State how many lines in the entries below hold the string "words", and give nothing besides that number.

------------------------------------------------------------------------

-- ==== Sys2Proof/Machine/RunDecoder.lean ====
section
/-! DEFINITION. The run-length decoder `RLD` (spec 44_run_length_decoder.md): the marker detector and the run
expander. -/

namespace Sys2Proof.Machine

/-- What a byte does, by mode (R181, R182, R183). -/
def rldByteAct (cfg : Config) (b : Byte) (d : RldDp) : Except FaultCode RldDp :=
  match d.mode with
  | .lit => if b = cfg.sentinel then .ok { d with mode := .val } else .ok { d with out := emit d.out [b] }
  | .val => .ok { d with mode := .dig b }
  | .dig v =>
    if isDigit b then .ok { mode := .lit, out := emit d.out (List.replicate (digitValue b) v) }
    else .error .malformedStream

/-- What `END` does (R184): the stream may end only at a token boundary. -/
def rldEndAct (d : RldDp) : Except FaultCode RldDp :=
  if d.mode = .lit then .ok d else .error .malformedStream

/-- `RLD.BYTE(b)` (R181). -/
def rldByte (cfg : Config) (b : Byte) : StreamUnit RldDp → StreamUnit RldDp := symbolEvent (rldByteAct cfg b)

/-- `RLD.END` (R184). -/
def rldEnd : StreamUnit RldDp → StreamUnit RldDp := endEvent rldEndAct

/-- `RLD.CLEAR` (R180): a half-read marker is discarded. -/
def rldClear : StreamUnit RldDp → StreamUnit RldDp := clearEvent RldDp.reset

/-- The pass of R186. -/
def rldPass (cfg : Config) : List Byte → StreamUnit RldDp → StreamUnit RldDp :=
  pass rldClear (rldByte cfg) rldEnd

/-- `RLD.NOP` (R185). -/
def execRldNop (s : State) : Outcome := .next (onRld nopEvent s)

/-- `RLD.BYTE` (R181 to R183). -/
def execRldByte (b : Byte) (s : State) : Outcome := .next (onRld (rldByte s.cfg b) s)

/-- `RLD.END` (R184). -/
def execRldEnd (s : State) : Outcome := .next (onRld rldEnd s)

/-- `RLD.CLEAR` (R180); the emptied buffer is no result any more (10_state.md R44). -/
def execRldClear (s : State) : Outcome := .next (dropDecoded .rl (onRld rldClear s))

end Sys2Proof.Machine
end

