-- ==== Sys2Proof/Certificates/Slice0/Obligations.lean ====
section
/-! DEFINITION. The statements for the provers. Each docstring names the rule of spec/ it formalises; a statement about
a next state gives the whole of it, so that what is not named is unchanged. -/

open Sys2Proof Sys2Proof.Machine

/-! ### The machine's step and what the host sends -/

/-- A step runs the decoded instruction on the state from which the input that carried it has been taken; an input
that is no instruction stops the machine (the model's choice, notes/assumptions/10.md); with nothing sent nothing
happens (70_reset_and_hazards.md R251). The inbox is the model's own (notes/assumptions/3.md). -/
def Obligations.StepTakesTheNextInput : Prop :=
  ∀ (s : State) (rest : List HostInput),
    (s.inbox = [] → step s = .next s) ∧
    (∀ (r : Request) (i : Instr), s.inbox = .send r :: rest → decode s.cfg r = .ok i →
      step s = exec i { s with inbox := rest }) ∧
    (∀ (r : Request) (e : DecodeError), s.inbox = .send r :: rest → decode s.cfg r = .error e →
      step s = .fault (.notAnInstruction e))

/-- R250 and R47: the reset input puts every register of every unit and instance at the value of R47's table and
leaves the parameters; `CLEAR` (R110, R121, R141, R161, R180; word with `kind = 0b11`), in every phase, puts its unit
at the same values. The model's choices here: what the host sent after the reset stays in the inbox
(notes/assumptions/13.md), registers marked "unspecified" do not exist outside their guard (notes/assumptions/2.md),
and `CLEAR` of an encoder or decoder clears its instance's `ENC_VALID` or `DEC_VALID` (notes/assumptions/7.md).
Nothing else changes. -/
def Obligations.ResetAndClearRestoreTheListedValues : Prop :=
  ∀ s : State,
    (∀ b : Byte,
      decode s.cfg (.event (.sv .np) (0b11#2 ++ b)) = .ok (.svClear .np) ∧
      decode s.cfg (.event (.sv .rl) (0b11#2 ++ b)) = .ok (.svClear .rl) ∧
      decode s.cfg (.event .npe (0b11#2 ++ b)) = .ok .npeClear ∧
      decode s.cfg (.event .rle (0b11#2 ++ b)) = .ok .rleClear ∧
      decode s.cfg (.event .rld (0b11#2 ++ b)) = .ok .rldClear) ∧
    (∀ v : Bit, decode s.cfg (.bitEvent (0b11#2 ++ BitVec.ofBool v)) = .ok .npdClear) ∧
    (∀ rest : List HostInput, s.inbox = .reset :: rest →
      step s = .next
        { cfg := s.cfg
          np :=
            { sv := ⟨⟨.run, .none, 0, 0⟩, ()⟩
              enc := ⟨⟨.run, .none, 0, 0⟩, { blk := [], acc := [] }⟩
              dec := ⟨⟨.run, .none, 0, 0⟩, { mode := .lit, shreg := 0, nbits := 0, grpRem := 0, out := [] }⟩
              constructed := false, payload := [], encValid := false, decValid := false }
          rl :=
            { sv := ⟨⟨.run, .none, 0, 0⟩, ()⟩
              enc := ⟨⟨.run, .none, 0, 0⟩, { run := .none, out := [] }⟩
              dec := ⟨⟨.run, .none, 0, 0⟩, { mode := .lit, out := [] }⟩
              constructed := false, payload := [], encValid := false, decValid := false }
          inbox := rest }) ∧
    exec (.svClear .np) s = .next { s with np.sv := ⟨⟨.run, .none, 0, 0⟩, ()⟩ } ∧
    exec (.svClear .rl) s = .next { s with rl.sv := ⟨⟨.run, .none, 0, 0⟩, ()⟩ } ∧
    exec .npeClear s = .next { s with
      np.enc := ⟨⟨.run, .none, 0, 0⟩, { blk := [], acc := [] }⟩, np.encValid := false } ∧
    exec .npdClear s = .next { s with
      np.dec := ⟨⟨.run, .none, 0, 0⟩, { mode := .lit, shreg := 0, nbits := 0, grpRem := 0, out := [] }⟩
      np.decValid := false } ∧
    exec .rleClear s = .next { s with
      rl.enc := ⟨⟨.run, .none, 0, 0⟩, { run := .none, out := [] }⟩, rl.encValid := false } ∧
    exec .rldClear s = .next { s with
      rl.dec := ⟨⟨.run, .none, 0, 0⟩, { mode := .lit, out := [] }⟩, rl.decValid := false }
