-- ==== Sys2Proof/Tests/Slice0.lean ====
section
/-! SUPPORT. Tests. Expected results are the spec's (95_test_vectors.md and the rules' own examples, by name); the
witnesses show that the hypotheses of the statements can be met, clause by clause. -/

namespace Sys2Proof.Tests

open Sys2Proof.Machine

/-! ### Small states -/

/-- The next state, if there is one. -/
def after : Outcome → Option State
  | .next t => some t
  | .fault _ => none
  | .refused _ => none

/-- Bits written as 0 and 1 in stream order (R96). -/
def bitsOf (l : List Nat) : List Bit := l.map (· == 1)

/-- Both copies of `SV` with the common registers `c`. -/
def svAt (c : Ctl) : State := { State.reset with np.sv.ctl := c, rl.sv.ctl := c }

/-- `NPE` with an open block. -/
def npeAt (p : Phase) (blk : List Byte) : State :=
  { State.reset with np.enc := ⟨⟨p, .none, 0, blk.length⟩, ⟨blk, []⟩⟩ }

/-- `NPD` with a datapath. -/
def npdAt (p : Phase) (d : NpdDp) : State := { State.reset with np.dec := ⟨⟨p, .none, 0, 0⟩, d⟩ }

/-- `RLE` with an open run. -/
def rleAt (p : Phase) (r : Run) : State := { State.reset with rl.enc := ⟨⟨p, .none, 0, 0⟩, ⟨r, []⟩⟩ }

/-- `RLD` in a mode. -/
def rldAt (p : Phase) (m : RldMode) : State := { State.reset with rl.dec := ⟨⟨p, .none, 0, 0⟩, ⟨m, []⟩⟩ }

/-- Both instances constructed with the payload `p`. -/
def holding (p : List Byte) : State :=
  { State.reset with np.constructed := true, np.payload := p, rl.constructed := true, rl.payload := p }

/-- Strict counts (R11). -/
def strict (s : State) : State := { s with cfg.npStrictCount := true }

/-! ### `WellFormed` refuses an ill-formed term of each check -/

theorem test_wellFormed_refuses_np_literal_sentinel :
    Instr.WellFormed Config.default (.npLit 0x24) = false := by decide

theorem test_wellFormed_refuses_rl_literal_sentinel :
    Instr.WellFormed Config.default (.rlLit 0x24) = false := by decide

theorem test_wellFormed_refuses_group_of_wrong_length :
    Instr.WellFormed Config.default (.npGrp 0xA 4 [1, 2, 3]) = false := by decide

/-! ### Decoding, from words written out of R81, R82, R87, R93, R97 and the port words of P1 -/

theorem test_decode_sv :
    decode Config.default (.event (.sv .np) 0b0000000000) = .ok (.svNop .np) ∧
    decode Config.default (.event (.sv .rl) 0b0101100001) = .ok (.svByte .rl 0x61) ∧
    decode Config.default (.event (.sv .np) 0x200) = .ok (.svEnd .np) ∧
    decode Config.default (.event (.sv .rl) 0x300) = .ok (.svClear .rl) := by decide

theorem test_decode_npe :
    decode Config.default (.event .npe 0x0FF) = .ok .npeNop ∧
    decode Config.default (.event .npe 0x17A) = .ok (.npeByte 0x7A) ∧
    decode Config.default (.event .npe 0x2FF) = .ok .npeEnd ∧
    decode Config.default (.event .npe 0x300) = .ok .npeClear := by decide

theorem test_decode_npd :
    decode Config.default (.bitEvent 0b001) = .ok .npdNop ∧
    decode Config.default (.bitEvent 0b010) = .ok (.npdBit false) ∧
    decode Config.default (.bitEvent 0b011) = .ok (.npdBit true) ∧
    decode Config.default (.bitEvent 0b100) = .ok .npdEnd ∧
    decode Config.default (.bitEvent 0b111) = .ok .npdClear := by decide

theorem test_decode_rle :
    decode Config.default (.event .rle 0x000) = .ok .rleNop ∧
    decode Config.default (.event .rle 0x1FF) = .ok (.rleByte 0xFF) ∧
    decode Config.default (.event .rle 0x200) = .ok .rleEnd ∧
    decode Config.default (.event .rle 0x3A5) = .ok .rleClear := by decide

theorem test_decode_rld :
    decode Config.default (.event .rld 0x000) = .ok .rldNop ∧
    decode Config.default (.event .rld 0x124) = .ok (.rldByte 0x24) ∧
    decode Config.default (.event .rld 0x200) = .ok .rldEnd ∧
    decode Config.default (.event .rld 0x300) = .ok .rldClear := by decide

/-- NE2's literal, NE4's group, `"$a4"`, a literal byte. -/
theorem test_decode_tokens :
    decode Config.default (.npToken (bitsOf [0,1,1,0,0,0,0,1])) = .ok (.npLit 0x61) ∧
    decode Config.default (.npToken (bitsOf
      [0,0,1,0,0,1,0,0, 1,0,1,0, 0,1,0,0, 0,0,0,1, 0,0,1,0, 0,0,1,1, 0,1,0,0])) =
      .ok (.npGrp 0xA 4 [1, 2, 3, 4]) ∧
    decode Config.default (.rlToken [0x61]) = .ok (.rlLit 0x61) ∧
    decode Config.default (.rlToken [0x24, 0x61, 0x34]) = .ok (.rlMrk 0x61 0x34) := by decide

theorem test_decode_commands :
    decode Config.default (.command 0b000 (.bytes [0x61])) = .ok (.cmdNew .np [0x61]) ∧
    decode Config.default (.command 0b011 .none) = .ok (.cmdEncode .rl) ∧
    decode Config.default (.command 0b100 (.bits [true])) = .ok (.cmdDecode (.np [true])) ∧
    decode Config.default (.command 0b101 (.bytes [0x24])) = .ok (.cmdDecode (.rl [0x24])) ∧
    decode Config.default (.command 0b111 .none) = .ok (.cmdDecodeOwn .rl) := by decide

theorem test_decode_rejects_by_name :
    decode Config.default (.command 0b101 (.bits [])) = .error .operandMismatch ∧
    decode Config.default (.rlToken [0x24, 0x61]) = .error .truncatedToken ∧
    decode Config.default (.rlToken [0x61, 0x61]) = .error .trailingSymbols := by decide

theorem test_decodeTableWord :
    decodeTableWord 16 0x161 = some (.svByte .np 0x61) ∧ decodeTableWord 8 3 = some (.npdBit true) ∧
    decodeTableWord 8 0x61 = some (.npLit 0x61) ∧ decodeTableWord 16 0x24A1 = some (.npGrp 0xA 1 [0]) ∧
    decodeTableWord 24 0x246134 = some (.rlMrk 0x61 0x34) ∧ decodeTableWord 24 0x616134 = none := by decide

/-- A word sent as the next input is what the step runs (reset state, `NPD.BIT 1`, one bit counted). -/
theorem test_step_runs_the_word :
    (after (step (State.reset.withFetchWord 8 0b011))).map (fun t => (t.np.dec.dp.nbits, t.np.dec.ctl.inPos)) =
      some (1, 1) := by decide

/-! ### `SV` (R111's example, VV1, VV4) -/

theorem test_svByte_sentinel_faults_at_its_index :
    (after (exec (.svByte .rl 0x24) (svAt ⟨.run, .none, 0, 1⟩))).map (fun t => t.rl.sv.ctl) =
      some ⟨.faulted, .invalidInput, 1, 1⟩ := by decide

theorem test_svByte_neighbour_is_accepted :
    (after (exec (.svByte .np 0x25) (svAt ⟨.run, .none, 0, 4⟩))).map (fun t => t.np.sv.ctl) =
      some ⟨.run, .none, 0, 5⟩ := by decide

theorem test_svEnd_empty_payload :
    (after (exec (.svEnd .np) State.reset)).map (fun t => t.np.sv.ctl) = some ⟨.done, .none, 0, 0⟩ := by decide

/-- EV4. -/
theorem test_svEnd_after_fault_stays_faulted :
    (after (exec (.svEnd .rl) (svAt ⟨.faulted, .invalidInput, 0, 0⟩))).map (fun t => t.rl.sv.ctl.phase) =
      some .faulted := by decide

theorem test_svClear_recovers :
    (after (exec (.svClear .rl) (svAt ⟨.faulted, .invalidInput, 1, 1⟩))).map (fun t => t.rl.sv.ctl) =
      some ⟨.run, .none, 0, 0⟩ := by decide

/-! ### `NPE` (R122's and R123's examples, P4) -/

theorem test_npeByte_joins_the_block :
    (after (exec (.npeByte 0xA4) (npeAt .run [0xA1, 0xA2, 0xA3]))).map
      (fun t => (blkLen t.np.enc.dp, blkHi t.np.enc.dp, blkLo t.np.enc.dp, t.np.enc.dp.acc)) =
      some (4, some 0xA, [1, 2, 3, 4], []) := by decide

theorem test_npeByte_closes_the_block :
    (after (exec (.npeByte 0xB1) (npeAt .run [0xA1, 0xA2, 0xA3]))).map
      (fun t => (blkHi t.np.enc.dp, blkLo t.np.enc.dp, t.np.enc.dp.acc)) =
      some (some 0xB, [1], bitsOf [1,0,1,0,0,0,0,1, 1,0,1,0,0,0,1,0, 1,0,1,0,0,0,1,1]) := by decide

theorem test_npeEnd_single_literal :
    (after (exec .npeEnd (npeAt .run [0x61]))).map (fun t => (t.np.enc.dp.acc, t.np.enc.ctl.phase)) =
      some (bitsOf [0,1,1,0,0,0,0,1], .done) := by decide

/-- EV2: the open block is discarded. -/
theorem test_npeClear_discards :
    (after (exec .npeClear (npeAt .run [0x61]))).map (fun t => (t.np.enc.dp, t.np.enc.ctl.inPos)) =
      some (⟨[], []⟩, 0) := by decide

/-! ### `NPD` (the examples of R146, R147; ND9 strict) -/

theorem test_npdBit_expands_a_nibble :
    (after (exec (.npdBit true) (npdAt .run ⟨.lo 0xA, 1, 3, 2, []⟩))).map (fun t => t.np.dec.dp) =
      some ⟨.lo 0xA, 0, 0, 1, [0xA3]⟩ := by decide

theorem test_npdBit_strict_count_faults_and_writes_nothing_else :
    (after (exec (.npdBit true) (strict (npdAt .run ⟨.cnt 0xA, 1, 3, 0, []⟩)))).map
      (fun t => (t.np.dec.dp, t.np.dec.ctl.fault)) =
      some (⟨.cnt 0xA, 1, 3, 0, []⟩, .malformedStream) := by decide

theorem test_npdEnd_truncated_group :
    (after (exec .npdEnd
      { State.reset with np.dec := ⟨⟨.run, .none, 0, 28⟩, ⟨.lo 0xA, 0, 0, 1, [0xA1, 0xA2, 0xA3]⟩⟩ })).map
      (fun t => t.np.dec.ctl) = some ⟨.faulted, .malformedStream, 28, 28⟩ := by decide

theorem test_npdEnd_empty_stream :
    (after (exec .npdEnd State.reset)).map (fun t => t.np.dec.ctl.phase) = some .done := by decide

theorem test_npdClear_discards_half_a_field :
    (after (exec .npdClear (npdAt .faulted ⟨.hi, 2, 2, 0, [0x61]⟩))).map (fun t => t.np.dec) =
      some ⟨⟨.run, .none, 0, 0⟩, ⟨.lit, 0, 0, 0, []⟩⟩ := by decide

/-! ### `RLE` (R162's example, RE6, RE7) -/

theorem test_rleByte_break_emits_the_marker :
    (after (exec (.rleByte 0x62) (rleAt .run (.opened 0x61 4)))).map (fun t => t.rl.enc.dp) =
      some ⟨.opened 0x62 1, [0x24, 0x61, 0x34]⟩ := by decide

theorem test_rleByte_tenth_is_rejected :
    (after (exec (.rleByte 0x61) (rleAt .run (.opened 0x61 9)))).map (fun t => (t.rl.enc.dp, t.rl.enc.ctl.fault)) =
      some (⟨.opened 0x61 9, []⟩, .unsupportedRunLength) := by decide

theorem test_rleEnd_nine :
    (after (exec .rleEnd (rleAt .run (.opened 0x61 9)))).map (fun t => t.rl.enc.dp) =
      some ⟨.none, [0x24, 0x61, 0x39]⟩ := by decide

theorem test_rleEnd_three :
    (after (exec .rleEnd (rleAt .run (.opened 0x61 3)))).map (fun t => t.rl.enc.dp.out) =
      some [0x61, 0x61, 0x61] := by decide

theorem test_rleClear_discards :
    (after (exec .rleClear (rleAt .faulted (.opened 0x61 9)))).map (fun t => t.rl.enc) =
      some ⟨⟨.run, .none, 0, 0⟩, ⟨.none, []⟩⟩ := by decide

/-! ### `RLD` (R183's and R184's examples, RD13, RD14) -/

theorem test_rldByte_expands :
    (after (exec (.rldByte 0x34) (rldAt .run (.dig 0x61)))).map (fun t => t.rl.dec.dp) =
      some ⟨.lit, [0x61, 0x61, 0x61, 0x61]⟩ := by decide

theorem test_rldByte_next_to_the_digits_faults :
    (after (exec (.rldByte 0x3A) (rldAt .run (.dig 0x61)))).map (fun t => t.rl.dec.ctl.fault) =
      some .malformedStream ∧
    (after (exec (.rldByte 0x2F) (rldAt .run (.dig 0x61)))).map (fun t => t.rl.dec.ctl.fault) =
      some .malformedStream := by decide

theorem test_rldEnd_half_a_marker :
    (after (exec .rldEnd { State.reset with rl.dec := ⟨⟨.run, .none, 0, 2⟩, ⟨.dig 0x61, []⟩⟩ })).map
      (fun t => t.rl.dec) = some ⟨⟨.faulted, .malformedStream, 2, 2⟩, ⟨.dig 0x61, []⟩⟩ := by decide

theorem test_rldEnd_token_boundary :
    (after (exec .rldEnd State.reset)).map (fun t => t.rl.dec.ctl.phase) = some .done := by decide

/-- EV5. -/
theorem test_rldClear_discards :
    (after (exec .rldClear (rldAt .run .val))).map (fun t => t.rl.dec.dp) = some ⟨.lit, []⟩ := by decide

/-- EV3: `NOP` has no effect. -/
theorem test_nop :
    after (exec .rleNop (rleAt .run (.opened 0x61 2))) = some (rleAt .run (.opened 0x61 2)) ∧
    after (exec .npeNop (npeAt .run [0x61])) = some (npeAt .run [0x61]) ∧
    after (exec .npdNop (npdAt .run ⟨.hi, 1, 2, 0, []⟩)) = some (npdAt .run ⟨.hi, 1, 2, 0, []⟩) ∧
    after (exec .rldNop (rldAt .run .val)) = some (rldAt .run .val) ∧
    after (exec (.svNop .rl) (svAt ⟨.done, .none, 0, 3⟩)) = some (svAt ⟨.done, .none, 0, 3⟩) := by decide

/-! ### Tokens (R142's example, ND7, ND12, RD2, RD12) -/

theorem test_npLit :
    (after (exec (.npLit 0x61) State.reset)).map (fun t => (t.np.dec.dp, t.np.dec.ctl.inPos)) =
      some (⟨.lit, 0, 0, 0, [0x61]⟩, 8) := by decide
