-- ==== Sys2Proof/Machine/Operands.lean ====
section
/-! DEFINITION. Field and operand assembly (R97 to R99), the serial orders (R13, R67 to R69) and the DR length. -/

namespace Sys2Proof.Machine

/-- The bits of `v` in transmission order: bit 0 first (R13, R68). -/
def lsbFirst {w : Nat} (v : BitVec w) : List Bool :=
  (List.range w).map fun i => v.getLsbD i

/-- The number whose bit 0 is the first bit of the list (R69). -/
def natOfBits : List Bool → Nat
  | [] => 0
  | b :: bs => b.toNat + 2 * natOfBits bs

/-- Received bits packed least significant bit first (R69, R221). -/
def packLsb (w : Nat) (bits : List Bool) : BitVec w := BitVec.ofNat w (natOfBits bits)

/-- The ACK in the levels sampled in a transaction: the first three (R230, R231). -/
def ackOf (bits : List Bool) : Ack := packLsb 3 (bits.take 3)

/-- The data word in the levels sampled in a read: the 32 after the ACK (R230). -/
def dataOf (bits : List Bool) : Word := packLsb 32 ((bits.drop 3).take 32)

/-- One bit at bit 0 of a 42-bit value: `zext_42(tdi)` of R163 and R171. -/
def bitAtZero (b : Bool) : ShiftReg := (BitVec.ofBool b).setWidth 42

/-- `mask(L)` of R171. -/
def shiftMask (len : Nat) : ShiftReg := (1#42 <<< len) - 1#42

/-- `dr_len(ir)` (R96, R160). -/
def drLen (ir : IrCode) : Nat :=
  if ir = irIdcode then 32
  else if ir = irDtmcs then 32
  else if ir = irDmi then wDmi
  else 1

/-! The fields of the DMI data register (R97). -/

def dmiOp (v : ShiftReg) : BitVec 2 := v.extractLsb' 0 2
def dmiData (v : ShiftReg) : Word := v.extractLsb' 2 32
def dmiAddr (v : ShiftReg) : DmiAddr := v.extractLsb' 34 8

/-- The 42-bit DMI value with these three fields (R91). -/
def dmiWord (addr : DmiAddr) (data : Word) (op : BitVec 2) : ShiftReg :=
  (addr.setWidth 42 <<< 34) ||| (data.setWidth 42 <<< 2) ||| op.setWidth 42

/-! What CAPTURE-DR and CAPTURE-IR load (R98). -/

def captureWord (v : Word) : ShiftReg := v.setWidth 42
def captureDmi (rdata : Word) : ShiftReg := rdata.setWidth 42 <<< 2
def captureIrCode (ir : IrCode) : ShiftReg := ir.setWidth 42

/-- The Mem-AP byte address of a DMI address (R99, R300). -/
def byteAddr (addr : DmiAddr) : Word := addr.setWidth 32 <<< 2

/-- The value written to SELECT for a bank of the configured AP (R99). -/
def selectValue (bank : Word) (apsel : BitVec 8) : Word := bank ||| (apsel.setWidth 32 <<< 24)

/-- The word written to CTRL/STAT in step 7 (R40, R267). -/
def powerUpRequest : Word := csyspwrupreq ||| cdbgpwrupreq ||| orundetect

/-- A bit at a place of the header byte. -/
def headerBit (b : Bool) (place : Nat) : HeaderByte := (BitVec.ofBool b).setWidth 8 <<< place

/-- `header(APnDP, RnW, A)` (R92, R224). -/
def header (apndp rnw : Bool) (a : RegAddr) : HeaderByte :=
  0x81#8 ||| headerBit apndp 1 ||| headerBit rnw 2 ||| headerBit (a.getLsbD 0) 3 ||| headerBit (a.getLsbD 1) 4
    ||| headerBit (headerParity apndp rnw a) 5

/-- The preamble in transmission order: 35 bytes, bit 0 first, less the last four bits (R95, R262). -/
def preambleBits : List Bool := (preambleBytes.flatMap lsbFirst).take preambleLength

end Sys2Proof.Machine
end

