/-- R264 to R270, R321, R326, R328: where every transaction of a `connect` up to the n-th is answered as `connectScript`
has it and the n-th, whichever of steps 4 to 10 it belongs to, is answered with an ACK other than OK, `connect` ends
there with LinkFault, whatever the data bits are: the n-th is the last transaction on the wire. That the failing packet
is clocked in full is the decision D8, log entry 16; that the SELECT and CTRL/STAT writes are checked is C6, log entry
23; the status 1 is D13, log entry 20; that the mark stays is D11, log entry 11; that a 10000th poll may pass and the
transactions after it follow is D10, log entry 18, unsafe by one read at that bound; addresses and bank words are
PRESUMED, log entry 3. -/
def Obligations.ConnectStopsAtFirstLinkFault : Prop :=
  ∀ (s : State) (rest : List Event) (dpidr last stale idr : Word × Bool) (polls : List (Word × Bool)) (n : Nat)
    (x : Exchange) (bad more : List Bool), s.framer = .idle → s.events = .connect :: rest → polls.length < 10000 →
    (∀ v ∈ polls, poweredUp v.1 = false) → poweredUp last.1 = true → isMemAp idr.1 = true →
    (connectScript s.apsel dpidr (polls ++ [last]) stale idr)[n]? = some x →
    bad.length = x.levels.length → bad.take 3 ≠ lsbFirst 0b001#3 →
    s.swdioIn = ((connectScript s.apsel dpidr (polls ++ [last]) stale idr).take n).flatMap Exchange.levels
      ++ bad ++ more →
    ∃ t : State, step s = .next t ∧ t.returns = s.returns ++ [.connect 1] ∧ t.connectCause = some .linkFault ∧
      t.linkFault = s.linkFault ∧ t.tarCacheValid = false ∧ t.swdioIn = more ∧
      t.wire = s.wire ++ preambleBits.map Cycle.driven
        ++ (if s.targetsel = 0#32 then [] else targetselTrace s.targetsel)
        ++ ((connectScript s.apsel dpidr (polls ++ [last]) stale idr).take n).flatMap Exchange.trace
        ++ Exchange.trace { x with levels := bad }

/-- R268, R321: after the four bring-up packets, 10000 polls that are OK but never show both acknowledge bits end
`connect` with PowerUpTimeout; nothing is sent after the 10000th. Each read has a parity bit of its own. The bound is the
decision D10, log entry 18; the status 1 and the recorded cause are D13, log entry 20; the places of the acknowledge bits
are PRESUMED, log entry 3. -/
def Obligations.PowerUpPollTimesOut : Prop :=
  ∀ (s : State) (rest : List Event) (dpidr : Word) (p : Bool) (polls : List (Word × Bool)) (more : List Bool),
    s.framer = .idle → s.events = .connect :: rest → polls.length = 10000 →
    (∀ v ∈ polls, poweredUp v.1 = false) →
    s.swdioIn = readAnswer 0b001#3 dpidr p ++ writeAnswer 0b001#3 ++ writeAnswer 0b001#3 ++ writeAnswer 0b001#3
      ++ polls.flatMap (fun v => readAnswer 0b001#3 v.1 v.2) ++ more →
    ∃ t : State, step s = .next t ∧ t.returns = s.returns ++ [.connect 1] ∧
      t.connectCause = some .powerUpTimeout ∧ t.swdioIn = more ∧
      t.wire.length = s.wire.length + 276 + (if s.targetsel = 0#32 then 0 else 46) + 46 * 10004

------------------------------------------------------------------------

EXPECTED OUTPUT: 2